Available data below:
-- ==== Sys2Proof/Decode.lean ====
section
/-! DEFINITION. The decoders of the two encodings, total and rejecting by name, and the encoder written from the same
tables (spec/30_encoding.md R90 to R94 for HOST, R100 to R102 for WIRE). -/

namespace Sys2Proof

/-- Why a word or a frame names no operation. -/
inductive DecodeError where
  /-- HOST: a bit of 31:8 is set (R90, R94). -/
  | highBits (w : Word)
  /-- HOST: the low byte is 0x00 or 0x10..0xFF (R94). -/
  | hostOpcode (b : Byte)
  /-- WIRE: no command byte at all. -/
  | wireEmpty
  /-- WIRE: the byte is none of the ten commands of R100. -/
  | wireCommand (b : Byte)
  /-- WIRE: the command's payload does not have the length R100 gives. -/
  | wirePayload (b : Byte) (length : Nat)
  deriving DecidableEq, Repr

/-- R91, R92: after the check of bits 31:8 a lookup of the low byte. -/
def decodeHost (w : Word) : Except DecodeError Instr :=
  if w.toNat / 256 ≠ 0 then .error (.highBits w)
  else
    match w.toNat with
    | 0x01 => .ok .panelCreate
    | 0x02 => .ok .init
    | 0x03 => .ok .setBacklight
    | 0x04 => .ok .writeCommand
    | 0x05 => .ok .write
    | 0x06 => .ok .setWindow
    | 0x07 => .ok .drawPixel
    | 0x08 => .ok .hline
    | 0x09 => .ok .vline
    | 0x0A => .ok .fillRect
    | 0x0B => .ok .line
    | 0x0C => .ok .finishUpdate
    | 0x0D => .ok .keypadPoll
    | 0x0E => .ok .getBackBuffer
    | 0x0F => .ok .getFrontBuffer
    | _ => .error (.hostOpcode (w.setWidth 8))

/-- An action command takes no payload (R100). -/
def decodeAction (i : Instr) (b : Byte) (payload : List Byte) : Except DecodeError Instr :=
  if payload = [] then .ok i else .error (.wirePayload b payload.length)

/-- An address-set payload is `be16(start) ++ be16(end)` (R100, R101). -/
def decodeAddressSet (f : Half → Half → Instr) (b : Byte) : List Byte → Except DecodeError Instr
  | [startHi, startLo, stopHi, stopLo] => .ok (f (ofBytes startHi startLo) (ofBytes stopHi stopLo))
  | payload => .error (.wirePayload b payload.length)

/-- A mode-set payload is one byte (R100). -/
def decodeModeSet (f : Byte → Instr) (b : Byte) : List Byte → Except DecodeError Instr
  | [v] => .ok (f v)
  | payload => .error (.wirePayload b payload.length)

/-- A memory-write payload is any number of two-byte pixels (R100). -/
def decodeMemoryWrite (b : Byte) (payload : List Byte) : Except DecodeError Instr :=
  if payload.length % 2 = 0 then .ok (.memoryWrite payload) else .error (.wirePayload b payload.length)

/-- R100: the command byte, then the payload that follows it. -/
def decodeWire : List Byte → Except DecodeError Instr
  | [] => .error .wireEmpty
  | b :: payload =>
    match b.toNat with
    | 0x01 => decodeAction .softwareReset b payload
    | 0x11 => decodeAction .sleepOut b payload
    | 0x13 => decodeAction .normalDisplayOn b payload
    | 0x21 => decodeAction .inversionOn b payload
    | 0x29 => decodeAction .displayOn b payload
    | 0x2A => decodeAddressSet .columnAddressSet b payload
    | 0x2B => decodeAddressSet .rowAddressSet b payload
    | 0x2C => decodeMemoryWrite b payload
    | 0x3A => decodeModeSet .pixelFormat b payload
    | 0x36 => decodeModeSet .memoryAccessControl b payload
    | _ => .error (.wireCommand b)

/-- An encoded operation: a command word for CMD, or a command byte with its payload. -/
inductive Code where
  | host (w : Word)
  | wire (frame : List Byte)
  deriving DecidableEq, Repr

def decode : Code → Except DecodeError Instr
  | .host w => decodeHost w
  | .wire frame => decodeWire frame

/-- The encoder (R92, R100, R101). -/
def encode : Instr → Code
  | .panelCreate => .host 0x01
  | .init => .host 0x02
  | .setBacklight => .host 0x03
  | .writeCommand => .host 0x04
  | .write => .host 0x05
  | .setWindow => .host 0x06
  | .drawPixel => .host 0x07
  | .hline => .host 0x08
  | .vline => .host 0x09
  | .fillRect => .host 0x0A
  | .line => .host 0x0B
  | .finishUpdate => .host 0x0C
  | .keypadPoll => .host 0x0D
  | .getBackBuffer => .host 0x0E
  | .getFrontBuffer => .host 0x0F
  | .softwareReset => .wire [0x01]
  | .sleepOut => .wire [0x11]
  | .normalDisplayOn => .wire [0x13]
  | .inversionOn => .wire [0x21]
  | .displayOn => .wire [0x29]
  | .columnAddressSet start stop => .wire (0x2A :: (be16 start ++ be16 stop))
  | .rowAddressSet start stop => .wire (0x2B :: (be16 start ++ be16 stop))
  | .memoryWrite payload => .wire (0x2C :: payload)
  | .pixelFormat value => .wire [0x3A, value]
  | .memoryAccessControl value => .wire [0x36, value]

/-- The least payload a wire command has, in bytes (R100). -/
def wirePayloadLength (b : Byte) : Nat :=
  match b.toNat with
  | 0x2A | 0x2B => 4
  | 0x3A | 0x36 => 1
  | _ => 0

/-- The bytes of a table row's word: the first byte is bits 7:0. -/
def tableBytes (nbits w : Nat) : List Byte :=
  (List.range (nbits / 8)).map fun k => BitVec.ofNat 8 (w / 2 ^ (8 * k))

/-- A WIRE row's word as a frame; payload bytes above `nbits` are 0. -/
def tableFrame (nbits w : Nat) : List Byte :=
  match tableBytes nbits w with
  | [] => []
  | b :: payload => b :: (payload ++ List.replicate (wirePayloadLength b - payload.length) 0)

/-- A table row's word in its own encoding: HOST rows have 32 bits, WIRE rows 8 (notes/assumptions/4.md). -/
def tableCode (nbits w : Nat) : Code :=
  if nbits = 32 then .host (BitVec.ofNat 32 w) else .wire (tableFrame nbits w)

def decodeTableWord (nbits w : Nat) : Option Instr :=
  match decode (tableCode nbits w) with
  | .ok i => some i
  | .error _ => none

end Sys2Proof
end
End of Available data.
Available data below:
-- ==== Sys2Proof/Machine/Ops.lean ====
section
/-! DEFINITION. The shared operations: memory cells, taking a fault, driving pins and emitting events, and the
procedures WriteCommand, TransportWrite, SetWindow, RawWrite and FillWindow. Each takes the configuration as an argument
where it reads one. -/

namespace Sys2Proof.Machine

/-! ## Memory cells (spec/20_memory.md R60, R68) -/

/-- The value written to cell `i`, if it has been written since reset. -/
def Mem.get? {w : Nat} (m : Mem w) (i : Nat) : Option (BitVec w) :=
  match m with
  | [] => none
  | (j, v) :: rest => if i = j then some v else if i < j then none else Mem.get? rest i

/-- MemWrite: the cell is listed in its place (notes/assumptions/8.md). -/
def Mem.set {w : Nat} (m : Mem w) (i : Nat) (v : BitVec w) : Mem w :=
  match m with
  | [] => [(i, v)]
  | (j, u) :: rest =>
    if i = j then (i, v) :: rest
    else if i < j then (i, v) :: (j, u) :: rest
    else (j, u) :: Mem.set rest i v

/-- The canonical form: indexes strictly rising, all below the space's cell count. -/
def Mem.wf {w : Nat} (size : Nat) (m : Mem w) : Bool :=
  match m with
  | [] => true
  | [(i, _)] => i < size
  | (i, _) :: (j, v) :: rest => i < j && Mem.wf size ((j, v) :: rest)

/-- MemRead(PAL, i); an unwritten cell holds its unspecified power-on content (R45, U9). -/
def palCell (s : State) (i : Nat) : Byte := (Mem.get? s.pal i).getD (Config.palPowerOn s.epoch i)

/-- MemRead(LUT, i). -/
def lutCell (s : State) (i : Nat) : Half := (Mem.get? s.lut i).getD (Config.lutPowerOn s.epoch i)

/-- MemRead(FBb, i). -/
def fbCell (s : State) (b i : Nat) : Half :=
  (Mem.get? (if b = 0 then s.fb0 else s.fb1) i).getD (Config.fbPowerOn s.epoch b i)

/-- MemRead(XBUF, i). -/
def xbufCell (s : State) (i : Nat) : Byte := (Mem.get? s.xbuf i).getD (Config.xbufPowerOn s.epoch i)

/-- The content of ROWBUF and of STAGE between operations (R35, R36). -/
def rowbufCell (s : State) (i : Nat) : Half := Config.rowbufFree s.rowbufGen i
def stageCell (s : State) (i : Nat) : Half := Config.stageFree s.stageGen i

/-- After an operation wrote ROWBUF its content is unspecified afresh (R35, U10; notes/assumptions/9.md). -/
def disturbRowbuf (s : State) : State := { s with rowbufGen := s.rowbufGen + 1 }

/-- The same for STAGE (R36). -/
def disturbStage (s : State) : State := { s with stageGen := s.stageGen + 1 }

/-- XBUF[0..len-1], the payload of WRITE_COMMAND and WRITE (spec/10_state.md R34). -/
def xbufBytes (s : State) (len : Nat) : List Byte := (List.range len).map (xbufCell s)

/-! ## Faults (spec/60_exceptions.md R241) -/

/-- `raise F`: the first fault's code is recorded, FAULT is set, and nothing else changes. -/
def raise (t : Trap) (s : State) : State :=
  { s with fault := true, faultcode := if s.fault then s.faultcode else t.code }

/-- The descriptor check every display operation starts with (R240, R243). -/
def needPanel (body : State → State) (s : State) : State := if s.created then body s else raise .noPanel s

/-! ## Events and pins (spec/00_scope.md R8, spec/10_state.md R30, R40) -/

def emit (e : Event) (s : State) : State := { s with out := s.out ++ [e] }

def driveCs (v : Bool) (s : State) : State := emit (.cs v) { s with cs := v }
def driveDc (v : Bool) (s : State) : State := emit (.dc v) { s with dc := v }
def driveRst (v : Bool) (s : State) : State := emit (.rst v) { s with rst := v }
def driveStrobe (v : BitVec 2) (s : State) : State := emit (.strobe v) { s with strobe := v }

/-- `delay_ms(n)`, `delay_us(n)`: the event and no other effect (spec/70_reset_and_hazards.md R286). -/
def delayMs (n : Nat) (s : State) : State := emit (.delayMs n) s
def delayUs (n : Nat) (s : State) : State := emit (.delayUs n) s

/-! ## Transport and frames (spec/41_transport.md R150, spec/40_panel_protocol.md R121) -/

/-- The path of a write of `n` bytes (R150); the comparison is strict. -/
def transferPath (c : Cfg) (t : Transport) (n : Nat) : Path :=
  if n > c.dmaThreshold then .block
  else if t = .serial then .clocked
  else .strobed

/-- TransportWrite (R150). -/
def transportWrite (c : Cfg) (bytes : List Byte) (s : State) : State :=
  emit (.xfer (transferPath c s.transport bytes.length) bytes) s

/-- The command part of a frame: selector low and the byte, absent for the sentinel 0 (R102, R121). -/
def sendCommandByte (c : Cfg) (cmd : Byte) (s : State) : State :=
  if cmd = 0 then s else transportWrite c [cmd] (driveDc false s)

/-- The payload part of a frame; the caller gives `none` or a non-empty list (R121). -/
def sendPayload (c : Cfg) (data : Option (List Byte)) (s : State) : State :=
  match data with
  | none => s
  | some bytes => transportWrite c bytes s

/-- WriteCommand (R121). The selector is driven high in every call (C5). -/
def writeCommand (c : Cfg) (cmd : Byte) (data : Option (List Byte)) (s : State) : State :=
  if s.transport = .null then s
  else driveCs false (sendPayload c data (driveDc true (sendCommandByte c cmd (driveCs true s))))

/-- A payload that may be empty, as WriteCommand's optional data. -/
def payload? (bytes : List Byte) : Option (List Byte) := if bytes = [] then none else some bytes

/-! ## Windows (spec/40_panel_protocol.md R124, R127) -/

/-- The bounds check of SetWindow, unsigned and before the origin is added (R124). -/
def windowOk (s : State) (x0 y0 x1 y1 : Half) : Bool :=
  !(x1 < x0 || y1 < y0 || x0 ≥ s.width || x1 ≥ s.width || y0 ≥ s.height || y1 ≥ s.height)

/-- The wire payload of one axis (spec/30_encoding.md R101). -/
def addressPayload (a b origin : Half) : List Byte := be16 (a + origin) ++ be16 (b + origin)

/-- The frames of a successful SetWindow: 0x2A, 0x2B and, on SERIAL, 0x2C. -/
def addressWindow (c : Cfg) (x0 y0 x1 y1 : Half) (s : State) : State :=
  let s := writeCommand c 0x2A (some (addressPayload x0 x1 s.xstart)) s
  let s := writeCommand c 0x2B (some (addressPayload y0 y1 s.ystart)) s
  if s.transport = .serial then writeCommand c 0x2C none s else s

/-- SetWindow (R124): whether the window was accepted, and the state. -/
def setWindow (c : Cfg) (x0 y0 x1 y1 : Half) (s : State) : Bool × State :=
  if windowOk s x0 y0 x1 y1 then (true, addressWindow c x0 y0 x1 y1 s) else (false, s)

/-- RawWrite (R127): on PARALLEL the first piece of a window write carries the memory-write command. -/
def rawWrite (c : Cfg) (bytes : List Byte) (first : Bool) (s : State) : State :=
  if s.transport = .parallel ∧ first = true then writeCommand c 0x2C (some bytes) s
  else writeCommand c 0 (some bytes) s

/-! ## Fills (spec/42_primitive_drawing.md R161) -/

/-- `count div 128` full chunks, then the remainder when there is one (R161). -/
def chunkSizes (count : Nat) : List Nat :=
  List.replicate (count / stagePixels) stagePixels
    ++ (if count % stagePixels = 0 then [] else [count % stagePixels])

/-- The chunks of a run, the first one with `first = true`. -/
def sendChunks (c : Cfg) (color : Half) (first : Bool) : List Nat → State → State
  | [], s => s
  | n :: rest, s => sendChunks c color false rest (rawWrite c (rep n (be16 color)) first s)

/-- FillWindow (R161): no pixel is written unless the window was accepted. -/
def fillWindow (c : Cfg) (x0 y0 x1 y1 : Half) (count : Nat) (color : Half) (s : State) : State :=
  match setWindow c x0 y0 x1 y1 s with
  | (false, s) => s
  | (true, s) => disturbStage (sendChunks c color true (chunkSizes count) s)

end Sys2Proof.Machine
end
End of Available data.
Available data below:
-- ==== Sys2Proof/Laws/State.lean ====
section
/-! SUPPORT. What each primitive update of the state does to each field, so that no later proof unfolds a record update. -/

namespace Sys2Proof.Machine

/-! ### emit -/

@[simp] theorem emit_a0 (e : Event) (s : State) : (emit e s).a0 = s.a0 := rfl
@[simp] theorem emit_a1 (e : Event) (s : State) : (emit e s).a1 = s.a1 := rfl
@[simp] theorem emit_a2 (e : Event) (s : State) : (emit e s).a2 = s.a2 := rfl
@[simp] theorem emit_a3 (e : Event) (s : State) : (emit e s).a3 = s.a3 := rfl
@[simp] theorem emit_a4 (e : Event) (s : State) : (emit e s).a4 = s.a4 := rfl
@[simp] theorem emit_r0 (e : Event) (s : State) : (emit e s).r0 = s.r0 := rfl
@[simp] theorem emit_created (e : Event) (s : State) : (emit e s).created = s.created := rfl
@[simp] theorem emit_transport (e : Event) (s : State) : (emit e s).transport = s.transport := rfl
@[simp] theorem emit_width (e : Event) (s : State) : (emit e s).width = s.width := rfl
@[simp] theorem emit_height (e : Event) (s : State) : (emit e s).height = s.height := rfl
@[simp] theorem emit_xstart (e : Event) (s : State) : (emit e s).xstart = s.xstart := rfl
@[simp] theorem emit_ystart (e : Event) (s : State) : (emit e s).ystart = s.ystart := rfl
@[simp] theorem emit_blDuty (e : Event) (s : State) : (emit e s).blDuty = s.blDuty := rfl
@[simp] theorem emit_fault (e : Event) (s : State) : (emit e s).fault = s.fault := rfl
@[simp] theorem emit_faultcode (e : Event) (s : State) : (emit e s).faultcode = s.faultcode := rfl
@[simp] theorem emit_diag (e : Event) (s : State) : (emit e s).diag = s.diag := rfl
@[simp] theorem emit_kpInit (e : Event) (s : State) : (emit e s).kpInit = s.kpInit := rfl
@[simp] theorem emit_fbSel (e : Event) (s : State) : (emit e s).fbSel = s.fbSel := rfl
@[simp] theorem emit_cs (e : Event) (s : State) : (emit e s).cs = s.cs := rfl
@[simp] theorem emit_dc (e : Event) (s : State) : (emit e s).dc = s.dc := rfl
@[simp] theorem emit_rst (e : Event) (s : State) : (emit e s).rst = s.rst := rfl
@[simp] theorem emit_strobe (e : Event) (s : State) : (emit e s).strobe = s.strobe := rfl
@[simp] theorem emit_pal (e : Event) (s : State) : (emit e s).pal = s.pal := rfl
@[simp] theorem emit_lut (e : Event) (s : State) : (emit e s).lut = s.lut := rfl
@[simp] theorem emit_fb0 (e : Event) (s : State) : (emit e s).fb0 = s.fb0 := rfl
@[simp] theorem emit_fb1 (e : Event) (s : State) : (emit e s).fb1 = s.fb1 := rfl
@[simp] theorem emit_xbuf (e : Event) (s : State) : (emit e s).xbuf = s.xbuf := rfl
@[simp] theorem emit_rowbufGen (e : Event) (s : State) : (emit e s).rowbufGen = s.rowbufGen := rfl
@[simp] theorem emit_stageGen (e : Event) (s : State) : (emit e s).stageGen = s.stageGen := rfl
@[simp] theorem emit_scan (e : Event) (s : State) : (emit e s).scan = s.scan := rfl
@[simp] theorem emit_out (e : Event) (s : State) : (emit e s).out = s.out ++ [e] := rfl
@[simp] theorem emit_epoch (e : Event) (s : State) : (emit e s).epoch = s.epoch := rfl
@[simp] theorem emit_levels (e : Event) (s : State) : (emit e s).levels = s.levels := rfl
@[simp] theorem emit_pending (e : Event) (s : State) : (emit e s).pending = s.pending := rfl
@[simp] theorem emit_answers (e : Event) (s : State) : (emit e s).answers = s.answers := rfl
End of Available data.
▶ _How to complete this task_
Will you return exactly the lines above from the one with "if s.transport = .parallel" down to the one with "one (R161). -/", counting both as part of the range?

▶ _Task output_
  if s.transport = .parallel ∧ first = true then writeCommand c 0x2C (some bytes) s
  else writeCommand c 0 (some bytes) s

/-! ## Fills (spec/42_primitive_drawing.md R161) -/

/-- `count div 128` full chunks, then the remainder when there is one (R161). -/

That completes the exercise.